INPUT MATERIAL -

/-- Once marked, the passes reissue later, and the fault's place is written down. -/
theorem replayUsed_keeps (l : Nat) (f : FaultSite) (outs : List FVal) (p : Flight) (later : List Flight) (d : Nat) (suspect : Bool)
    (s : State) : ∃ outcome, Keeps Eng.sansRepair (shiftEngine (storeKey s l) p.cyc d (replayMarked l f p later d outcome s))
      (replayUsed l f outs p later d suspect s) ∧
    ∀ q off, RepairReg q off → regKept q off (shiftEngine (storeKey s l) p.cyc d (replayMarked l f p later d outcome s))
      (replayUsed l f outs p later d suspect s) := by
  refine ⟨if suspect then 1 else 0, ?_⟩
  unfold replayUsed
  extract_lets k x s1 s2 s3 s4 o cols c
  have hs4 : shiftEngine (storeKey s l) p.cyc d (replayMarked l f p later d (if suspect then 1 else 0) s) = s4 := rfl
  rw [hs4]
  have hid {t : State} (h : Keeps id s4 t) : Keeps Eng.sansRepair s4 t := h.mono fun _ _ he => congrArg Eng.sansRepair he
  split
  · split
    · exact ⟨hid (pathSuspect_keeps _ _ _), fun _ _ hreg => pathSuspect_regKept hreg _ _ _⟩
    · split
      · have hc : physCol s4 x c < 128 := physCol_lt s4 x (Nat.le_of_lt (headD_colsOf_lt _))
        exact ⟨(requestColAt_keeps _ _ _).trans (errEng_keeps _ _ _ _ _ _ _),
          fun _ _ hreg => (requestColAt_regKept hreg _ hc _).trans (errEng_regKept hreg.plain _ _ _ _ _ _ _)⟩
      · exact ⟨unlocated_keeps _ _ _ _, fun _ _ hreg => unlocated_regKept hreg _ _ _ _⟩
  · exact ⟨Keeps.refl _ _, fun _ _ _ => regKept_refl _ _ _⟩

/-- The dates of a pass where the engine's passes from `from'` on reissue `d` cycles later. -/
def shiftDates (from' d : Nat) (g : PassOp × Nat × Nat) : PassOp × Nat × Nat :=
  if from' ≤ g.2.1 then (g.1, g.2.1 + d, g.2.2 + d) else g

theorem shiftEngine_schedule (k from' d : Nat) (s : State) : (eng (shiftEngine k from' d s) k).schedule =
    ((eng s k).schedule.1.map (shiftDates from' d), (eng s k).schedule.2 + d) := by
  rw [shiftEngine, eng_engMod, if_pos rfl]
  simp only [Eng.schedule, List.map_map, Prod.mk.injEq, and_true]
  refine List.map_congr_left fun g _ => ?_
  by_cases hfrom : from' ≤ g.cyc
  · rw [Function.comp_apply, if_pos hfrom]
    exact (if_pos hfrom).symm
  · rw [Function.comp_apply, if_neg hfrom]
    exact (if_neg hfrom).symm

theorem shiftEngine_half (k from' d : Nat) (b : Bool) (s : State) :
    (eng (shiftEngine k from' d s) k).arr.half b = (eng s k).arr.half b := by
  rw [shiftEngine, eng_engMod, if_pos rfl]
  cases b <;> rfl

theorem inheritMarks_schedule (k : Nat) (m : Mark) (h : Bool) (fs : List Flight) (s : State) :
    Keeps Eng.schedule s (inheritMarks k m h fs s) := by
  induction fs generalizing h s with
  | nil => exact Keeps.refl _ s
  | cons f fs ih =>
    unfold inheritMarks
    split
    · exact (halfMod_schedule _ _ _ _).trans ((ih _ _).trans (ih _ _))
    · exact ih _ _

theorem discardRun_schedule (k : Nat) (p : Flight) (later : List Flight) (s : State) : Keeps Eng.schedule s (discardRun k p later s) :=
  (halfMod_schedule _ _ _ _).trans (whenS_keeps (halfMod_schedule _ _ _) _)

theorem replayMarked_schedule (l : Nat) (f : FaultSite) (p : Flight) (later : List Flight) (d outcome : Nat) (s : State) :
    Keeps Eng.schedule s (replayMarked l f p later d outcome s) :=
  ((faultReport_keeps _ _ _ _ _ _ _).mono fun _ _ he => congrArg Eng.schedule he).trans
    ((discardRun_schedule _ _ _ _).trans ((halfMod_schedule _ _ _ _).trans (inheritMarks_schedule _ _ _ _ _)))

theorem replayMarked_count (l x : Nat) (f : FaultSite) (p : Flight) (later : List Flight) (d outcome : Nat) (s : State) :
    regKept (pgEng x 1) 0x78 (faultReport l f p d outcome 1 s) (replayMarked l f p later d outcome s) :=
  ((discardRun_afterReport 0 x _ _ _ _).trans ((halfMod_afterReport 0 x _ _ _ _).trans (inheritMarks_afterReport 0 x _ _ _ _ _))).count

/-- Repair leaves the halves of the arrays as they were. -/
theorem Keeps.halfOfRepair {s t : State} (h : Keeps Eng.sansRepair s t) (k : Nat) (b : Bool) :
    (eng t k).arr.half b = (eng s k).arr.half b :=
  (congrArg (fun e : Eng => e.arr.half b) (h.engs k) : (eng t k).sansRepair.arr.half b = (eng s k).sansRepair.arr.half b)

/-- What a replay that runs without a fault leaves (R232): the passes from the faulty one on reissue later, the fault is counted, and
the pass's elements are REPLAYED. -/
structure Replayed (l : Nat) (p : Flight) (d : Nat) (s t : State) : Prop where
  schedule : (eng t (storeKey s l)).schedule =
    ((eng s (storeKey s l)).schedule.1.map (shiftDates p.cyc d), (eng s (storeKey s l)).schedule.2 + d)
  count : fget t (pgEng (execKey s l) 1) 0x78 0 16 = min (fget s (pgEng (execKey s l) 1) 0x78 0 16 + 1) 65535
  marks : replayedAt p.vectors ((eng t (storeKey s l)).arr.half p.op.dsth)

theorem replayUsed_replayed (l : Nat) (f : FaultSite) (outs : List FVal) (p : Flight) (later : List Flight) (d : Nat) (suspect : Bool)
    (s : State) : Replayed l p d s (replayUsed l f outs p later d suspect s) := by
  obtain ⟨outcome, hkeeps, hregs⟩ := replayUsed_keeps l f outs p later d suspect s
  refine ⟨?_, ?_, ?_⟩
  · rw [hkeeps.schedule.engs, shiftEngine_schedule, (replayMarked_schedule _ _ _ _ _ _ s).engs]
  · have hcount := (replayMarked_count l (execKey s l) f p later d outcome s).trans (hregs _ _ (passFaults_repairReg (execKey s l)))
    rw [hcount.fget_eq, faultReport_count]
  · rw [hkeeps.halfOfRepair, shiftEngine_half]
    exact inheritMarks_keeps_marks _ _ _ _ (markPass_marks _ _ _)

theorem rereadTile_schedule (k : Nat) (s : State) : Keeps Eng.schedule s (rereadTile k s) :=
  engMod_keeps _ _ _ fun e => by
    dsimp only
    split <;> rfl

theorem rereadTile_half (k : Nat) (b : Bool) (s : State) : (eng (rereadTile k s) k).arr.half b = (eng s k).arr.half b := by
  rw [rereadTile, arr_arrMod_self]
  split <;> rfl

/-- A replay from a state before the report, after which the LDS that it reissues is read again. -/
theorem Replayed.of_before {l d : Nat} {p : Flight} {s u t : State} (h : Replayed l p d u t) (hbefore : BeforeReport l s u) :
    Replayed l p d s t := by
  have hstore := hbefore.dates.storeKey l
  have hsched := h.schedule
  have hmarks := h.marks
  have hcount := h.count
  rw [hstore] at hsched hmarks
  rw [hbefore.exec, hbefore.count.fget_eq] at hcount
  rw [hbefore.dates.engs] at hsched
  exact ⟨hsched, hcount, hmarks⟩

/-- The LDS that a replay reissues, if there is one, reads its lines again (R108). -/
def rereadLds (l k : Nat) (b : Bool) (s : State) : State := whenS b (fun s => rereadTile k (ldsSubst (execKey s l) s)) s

* * *

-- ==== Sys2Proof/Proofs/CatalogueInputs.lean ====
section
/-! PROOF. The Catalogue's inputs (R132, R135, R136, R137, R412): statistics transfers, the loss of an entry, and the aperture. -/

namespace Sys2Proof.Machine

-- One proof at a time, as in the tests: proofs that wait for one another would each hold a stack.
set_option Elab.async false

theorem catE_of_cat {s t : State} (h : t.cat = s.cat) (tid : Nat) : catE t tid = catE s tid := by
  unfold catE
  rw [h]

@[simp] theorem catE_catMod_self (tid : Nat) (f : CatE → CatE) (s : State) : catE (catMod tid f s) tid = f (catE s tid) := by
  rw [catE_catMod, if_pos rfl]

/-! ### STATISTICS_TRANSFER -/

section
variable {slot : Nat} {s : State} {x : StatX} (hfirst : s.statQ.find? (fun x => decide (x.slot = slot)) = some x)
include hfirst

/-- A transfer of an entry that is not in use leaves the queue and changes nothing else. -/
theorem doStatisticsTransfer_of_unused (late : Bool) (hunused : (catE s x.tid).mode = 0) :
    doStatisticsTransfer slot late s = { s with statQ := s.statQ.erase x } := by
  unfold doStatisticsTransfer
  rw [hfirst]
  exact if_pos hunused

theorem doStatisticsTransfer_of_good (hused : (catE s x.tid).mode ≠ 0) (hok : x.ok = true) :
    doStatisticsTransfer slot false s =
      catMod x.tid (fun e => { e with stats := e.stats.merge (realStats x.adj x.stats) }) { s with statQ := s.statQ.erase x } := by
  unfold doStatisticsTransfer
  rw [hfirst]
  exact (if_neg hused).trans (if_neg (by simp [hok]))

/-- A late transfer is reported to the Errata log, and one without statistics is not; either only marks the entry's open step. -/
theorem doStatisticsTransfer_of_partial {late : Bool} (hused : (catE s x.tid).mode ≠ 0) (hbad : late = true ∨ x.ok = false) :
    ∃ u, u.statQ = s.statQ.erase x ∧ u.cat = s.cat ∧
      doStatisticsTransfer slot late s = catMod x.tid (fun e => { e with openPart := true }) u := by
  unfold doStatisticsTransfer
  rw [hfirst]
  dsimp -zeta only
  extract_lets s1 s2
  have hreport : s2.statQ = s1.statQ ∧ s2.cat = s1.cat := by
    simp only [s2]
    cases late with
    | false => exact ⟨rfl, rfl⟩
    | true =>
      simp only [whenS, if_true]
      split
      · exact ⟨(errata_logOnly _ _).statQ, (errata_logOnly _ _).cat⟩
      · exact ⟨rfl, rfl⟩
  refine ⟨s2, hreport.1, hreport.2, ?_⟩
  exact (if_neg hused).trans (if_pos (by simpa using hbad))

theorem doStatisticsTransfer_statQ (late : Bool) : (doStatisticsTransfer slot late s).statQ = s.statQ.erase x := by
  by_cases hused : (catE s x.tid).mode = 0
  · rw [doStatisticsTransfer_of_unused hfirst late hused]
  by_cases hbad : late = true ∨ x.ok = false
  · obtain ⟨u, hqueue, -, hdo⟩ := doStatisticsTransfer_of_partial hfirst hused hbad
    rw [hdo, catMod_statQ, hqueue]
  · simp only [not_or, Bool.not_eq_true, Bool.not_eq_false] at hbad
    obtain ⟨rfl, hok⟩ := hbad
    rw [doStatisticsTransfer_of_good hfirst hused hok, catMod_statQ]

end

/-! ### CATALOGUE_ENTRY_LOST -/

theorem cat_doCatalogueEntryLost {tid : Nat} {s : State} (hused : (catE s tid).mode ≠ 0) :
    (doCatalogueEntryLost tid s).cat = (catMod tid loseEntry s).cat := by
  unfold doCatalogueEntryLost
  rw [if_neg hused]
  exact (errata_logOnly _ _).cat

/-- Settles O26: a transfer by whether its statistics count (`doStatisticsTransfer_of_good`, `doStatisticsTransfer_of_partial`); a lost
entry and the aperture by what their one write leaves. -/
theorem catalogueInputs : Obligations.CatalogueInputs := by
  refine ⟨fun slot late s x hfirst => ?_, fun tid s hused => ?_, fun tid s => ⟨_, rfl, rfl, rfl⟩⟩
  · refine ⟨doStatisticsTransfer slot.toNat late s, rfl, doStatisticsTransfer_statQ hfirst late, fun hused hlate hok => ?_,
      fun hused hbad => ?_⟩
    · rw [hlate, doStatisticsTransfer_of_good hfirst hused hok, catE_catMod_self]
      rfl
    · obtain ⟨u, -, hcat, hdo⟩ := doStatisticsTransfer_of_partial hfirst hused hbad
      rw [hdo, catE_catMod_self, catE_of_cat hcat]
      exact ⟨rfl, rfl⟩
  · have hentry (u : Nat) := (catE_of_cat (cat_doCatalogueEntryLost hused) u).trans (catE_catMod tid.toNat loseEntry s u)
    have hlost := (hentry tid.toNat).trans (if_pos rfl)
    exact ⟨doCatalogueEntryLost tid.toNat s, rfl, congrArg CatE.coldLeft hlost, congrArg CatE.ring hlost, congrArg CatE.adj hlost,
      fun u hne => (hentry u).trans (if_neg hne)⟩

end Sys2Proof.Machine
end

WORK TASK - In the listing above, locate the line with "pathSuspect_regKept hreg _ _ _⟩" and the line with "refine List.map_congr_left fun g _ => ?_", then extract exactly those lines and every line between them, and nothing more.

SOLUTION FOR THIS PROBLEM -
    · exact ⟨hid (pathSuspect_keeps _ _ _), fun _ _ hreg => pathSuspect_regKept hreg _ _ _⟩
    · split
      · have hc : physCol s4 x c < 128 := physCol_lt s4 x (Nat.le_of_lt (headD_colsOf_lt _))
        exact ⟨(requestColAt_keeps _ _ _).trans (errEng_keeps _ _ _ _ _ _ _),
          fun _ _ hreg => (requestColAt_regKept hreg _ hc _).trans (errEng_regKept hreg.plain _ _ _ _ _ _ _)⟩
      · exact ⟨unlocated_keeps _ _ _ _, fun _ _ hreg => unlocated_regKept hreg _ _ _ _⟩
  · exact ⟨Keeps.refl _ _, fun _ _ _ => regKept_refl _ _ _⟩

/-- The dates of a pass where the engine's passes from `from'` on reissue `d` cycles later. -/
def shiftDates (from' d : Nat) (g : PassOp × Nat × Nat) : PassOp × Nat × Nat :=
  if from' ≤ g.2.1 then (g.1, g.2.1 + d, g.2.2 + d) else g

theorem shiftEngine_schedule (k from' d : Nat) (s : State) : (eng (shiftEngine k from' d s) k).schedule =
    ((eng s k).schedule.1.map (shiftDates from' d), (eng s k).schedule.2 + d) := by
  rw [shiftEngine, eng_engMod, if_pos rfl]
  simp only [Eng.schedule, List.map_map, Prod.mk.injEq, and_true]
  refine List.map_congr_left fun g _ => ?_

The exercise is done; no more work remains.